Tonjiru makes a great meal when you want something on cold day that’s hearty but not too heavy.  After preparing a pot you can leave it covered in the kitchen for the day and warm it up several times whenever you are craving a snack or a light meal.


In Japan, miso soup is widely popular and is almost universally served with a Japanese meal as an accompaniment to rice.  But of course, with miso soup being so popular it only makes sense that there are other types of miso soup besides the typical simple soup that comes served with every breakfast.

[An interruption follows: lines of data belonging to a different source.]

-- ==== Sys2Proof/Laws/Region.lean ====
section
/-! SUPPORT. The region functions: what the cells of the computed grids are, what the bounding box bounds, where the
rounded box lies, and what a crop holds. -/

namespace Sys2Proof.Machine

@[simp] theorem toNat_absDiff (a b : Byte) : (absDiff a b).toNat = ((a.toNat : Int) - (b.toNat : Int)).natAbs := by
  have ha := a.isLt
  have hb := b.isLt
  simp only [absDiff, BitVec.toNat_ofNat]
  omega

@[simp] theorem toNat_satAdd (a b : Byte) : (satAdd a b).toNat = min 255 (a.toNat + b.toNat) := by
  simp only [satAdd, BitVec.toNat_ofNat]
  omega

theorem absDiff_eq_zero {a b : Byte} : absDiff a b = 0 ↔ a = b := by
  rw [← BitVec.toNat_inj, ← BitVec.toNat_inj, toNat_absDiff]
  simp
  omega

theorem satAdd_eq_zero {a b : Byte} : satAdd a b = 0 ↔ a = 0 ∧ b = 0 := by
  rw [← BitVec.toNat_inj, ← BitVec.toNat_inj, ← BitVec.toNat_inj, toNat_satAdd]
  simp

@[simp] theorem satAdd_zero (a : Byte) : satAdd a 0 = a := by
  rw [← BitVec.toNat_inj, toNat_satAdd]
  have := a.isLt
  simp
  omega

theorem absDiffGrid_ofFrame (p : Params) (A B : Memory) : (absDiffGrid p A B).OfFrame p := Memory.ofFrame_tabulate p _

theorem satAddGrid_ofFrame (p : Params) (A B : Memory) : (satAddGrid p A B).OfFrame p := Memory.ofFrame_tabulate p _

theorem read_absDiffGrid {p : Params} {a : Nat} (h : a < p.size) (A B : Memory) :
    (absDiffGrid p A B).read a = absDiff (A.read a) (B.read a) := by
  simp [absDiffGrid, Memory.read_tabulate, h]

theorem read_satAddGrid {p : Params} {a : Nat} (h : a < p.size) (A B : Memory) :
    (satAddGrid p A B).read a = satAdd (A.read a) (B.read a) := by
  simp [satAddGrid, Memory.read_tabulate, h]

/-- The difference of a frame with itself is `Zero`. -/
theorem absDiffGrid_self (p : Params) (A : Memory) : absDiffGrid p A A = .zero :=
  (absDiffGrid_ofFrame p A A).ext (Memory.ofFrame_zero p) fun a ha => by
    rw [read_absDiffGrid ha, absDiff_eq_zero.mpr rfl, Memory.read_zero]; rfl

/-- Adding `Zero` changes nothing. -/
theorem satAddGrid_zero {p : Params} {A : Memory} (h : A.OfFrame p) : satAddGrid p A .zero = A :=
  (satAddGrid_ofFrame p A .zero).ext h fun a ha => by
    rw [read_satAddGrid ha, Memory.read_zero]; exact satAdd_zero _

/-- The address of a sample of the frame lies in the frame (R31). -/
theorem address_lt {p : Params} {x y : Nat} (hx : x < p.W.toNat) (hy : y < p.H.toNat) :
    y * p.W.toNat + x < p.size := by
  have h1 : (y + 1) * p.W.toNat ≤ p.H.toNat * p.W.toNat := Nat.mul_le_mul_right _ hy
  have h2 : (y + 1) * p.W.toNat = y * p.W.toNat + p.W.toNat := Nat.succ_mul _ _
  have h3 : p.size = p.H.toNat * p.W.toNat := Nat.mul_comm _ _
  omega

theorem at_absDiffGrid {p : Params} {x y : Nat} (hx : x < p.W.toNat) (hy : y < p.H.toNat) (A B : Memory) :
    (absDiffGrid p A B).at p.W.toNat x y = absDiff (A.at p.W.toNat x y) (B.at p.W.toNat x y) :=
  read_absDiffGrid (address_lt hx hy) A B

theorem at_satAddGrid {p : Params} {x y : Nat} (hx : x < p.W.toNat) (hy : y < p.H.toNat) (A B : Memory) :
    (satAddGrid p A B).at p.W.toNat x y = satAdd (A.at p.W.toNat x y) (B.at p.W.toNat x y) :=
  read_satAddGrid (address_lt hx hy) A B

theorem mem_dirtyColumns {p : Params} {M : Memory} {x : Nat} :
    x ∈ dirtyColumns p M ↔ x < p.W.toNat ∧ ∃ y, y < p.H.toNat ∧ M.at p.W.toNat x y ≠ 0 := by
  simp [dirtyColumns]

theorem mem_dirtyRows {p : Params} {M : Memory} {y : Nat} :
    y ∈ dirtyRows p M ↔ y < p.H.toNat ∧ ∃ x, x < p.W.toNat ∧ M.at p.W.toNat x y ≠ 0 := by
  simp [dirtyRows]

theorem sorted_filter_range (n : Nat) (q : Nat → Bool) : ((List.range n).filter q).Pairwise (· < ·) :=
  (List.pairwise_lt_range (n := n)).filter q

theorem head?_le {l : List Nat} (hs : l.Pairwise (· < ·)) {a x : Nat} (h : l.head? = some a) (hx : x ∈ l) : a ≤ x := by
  cases l with
  | nil => cases h
  | cons b l =>
    cases h
    rcases List.mem_cons.mp hx with rfl | hx
    · exact Nat.le_refl _
    · exact Nat.le_of_lt ((List.pairwise_cons.mp hs).1 _ hx)

theorem le_getLast? {l : List Nat} (hs : l.Pairwise (· < ·)) {a x : Nat} (h : l.getLast? = some a) (hx : x ∈ l) :
    x ≤ a := by
  obtain ⟨l', rfl⟩ := List.getLast?_eq_some_iff.mp h
  rcases List.mem_append.mp hx with hx | hx
  · exact Nat.le_of_lt ((List.pairwise_append.mp hs).2.2 _ hx _ (by simp))
  · exact Nat.le_of_eq (List.mem_singleton.mp hx)

/-- No box exactly when every cell of the frame is 0. -/
theorem bbox_eq_none {p : Params} {M : Memory} :
    bbox p M = none ↔ ∀ x y, x < p.W.toNat → y < p.H.toNat → M.at p.W.toNat x y = 0 := by
  constructor
  · intro h x y hx hy
    by_contra hne
    have hc : x ∈ dirtyColumns p M := mem_dirtyColumns.mpr ⟨hx, y, hy, hne⟩
    have hr : y ∈ dirtyRows p M := mem_dirtyRows.mpr ⟨hy, x, hx, hne⟩
    have nc : dirtyColumns p M ≠ [] := List.ne_nil_of_mem hc
    have nr : dirtyRows p M ≠ [] := List.ne_nil_of_mem hr
    simp [bbox, List.head?_eq_some_head nc, List.getLast?_eq_some_getLast nc, List.head?_eq_some_head nr,
      List.getLast?_eq_some_getLast nr] at h
  · intro h
    have : dirtyColumns p M = [] := List.eq_nil_iff_forall_not_mem.mpr fun x hx => by
      obtain ⟨hx, y, hy, hne⟩ := mem_dirtyColumns.mp hx
      exact hne (h x y hx hy)
    simp [bbox, this]

/-- What a box bounds: its bounds are taken by non-zero cells, and every non-zero cell lies inside. -/
theorem bbox_eq_some {p : Params} {M : Memory} {b : Box} (h : bbox p M = some b) :
    b.minX ∈ dirtyColumns p M ∧ b.maxX - 1 ∈ dirtyColumns p M ∧ b.minY ∈ dirtyRows p M ∧
    b.maxY - 1 ∈ dirtyRows p M ∧ 0 < b.maxX ∧ 0 < b.maxY ∧
    (∀ x ∈ dirtyColumns p M, b.minX ≤ x ∧ x < b.maxX) ∧ (∀ y ∈ dirtyRows p M, b.minY ≤ y ∧ y < b.maxY) := by
  unfold bbox at h
  split at h
  · rename_i x0 x1 y0 y1 h0 h1 h2 h3
    cases h
    have sc := sorted_filter_range p.W.toNat fun x => (List.range p.H.toNat).any fun y => M.at p.W.toNat x y != 0
    have sr := sorted_filter_range p.H.toNat fun y => (List.range p.W.toNat).any fun x => M.at p.W.toNat x y != 0
    refine ⟨List.mem_of_head? h0, List.mem_of_getLast? h1, List.mem_of_head? h2, List.mem_of_getLast? h3,
      Nat.succ_pos _, Nat.succ_pos _, fun x hx => ⟨head?_le sc h0 hx, Nat.lt_succ_of_le (le_getLast? sc h1 hx)⟩,
      fun y hy => ⟨head?_le sr h2 hy, Nat.lt_succ_of_le (le_getLast? sr h3 hy)⟩⟩
  · cases h

/-- A box lies in the frame and is not empty (R77). -/
theorem bbox_bounds {p : Params} {M : Memory} {b : Box} (h : bbox p M = some b) :
    b.minX < b.maxX ∧ b.maxX ≤ p.W.toNat ∧ b.minY < b.maxY ∧ b.maxY ≤ p.H.toNat := by
  obtain ⟨h1, h2, h3, h4, h5, h6, h7, h8⟩ := bbox_eq_some h
  have := (mem_dirtyColumns.mp h2).1
  have := (mem_dirtyRows.mp h4).1
  have := (h7 _ h1).2
  have := (h8 _ h3).2
  omega

theorem roundDown_spec (n : Nat) : roundDown n % 4 = 0 ∧ roundDown n ≤ n ∧ n < roundDown n + 4 := by
  simp only [roundDown, Config.align]; omega

theorem roundUp_spec (n : Nat) : roundUp n % 4 = 0 ∧ n ≤ roundUp n ∧ roundUp n < n + 4 := by
  simp only [roundUp, Config.align]; omega

/-- The rectangle of a rounded box of the frame, as numbers: nothing is lost in 16 bits, all four numbers are multiples
of 4, and it lies in the frame (R78, R79, R120). -/
theorem rectOf_roundBox {p : Params} (hp : p.wf) {b : Box} (hx : b.minX < b.maxX ∧ b.maxX ≤ p.W.toNat)
    (hy : b.minY < b.maxY ∧ b.maxY ≤ p.H.toNat) :
    (rectOf (roundBox b)).x.toNat = roundDown b.minX ∧ (rectOf (roundBox b)).y.toNat = roundDown b.minY ∧
    (rectOf (roundBox b)).x.toNat + (rectOf (roundBox b)).w.toNat = roundUp b.maxX ∧
    (rectOf (roundBox b)).y.toNat + (rectOf (roundBox b)).h.toNat = roundUp b.maxY ∧
    (rectOf (roundBox b)).Aligned ∧ (rectOf (roundBox b)).InFrame p ∧
    4 ≤ (rectOf (roundBox b)).w.toNat ∧ 4 ≤ (rectOf (roundBox b)).h.toNat := by
  have := roundDown_spec b.minX
  have := roundDown_spec b.minY
  have := roundUp_spec b.maxX
  have := roundUp_spec b.maxY
  obtain ⟨⟨_, _, _⟩, ⟨_, _, _⟩⟩ := hp
  have ex : (rectOf (roundBox b)).x.toNat = roundDown b.minX := by
    simp only [rectOf, roundBox, BitVec.toNat_ofNat]; omega
  have ey : (rectOf (roundBox b)).y.toNat = roundDown b.minY := by
    simp only [rectOf, roundBox, BitVec.toNat_ofNat]; omega
  have ew : (rectOf (roundBox b)).w.toNat = roundUp b.maxX - roundDown b.minX := by
    simp only [rectOf, roundBox, BitVec.toNat_ofNat]; omega
  have eh : (rectOf (roundBox b)).h.toNat = roundUp b.maxY - roundDown b.minY := by
    simp only [rectOf, roundBox, BitVec.toNat_ofNat]; omega
  refine ⟨ex, ey, by omega, by omega, ⟨by omega, by omega, by omega, by omega⟩, ⟨by omega, by omega⟩, by omega, by omega⟩

@[simp] theorem length_crop (p : Params) (F : Memory) (r : Rect) : (crop p F r).length = r.w.toNat * r.h.toNat := by
  simp [crop]

theorem crop_eq_map (p : Params) (F : Memory) (r : Rect) :
    crop p F r = (List.range (r.w.toNat * r.h.toNat)).map (rectSample p F r) := rfl

/-- The whole frame cropped is the frame in `FBS` order (R80). -/
theorem crop_fullRect (p : Params) (F : Memory) : crop p F (fullRect p) = (List.range p.size).map F.read := by
  simp only [crop, fullRect, Params.size]
  refine List.map_congr_left fun k _ => ?_
  have h0 : (0 : Word).toNat = 0 := rfl
  simp only [Memory.at, h0, Nat.zero_add]
  rw [Nat.mul_comm, Nat.div_add_mod]

/-- The product of two multiples of 4 is a multiple of every format's ratio (R96). -/
theorem mul_mod_spw {w h : Nat} (hw : w % 4 = 0) (hh : h % 4 = 0) (fmt : PixelFormat) : w * h % spw fmt = 0 := by
  obtain ⟨a, rfl⟩ : ∃ a, w = 4 * a := ⟨w / 4, by omega⟩
  obtain ⟨b, rfl⟩ : ∃ b, h = 4 * b := ⟨h / 4, by omega⟩
  have : 4 * a * (4 * b) = 16 * (a * b) := by ring
  rw [this]
  cases fmt <;> simp only [spw] <;> omega

end Sys2Proof.Machine
end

Tonjiru, or Butajiru, is a type of miso soup flavored with pork and vegetables.  Buta and Ton are both different pronunciations of the same kanji character, 豚, meaning “pig”.  And 汁, jiru, means “soup”.

Butajiru is a versatile dish that can be served as an accompaniment to a meal, or an entree in and of itself.  It can be found in restaurants around Japan, as a pre-packaged soup in grocery stores, or home cooked in many Japanese kitchens.  The ingredients vary, but Butajiru always contains pork, root vegetables (such as gobo, carrots, potatoes or sweet potatoes, etc) and konnyaku.  Another common ingredient in butajiru is usuage- a type of fried and dried tofu.  My recipe below features most of the ingredients that are found in a typical pot.

Tonjiru has a light taste and it is like a heavier version of miso soup.  Like all miso soups, it should never be brought to a boil after the miso is added.

Tonjiru (豚汁)

Name a healthy Japanese dish that goes great on a cold day…

Buta Jiru (豚汁) comes to mind! Buta means “pig” or “pork” and “shiru” or jiru” is the word for soup. So Buta Jiru is really pork soup.

I usually like to make a pot for breakfast on a cold day, and then leave it on the stove for later.

Buta Jiru starts with dashi in which root vegetables are boiled to infuse flavor into the broth. Daikon, carrots, and gobō are usually used which give the broth a unique umami flavor.

The pork is then added, and then other vegetables and usuage(薄揚げ) which is fried tofu that has been dried and has a spongy texture.

After boiling, the final touch is to add miso paste to the soup and heat back up without boiling.

This amazing Japanese comfort food is delicious and healthy.

15 minutes 35 minutes 8 bowls
PREP 15 minutes
COOKING 35 minutes
YIELD 8 bowls


  • 6 cups dashi
  • 6 TBSP miso paste (see notes)
  • 1/2 lb thin sliced pork (200g)
  • 1/3 Daikon (200g)
  • 1 carrot (180g)
  • 1/2 gobō stalk (80g)
  • 3 sataimo potatoes (150g)
  • 3 large shiitakes (80g)
  • 1 small block of konnyaku (100g)
  • 1 pack of usuage fried and dried tofu (30g)
  • 1/2 cup chopped scallions (50g)


  • Peel and chop the daikon, carrot and Gobō into squares or matchsticks about 1/2 x 1/2 inch (1 cm x 1 cm).

  • Peel and slice the sataimo and shiitake.  Chop up the pork, konnyaku and usuage.

  • Bring the dashi to a boil in a large stockpot.  Add in the daikon, carrot and gobō and boil over  medium heat for 10 minutes until the daikon is soft.

  • Add the pork and boil for another minute while stirring until the pork is no longer pink and well integrated into the stock.  Skim any foam off the top with a spoon and discard.
  • Add the sataimo, shiitake, konnyaku, and usuage.  Continue to boil on medium heat for 10 more minutes.

  • Turn the heat down so the soup is no longer boiling.  Mix in the miso paste a little at a time until it is dissolved.  Continue to keep the soup warm but do not allow it to boil.
  • Serve in a bowl and top with fresh scallions.


  • Make sure you use very thin slices of pork that is a little fatty.  If you go to a Japanese grocery it is called Shabu Shabu pork.  The fat adds flavor to the soup.
  • There are many varieties of miso.  For this soup I recommend using a white or mixed miso and avoiding akamiso, or red miso.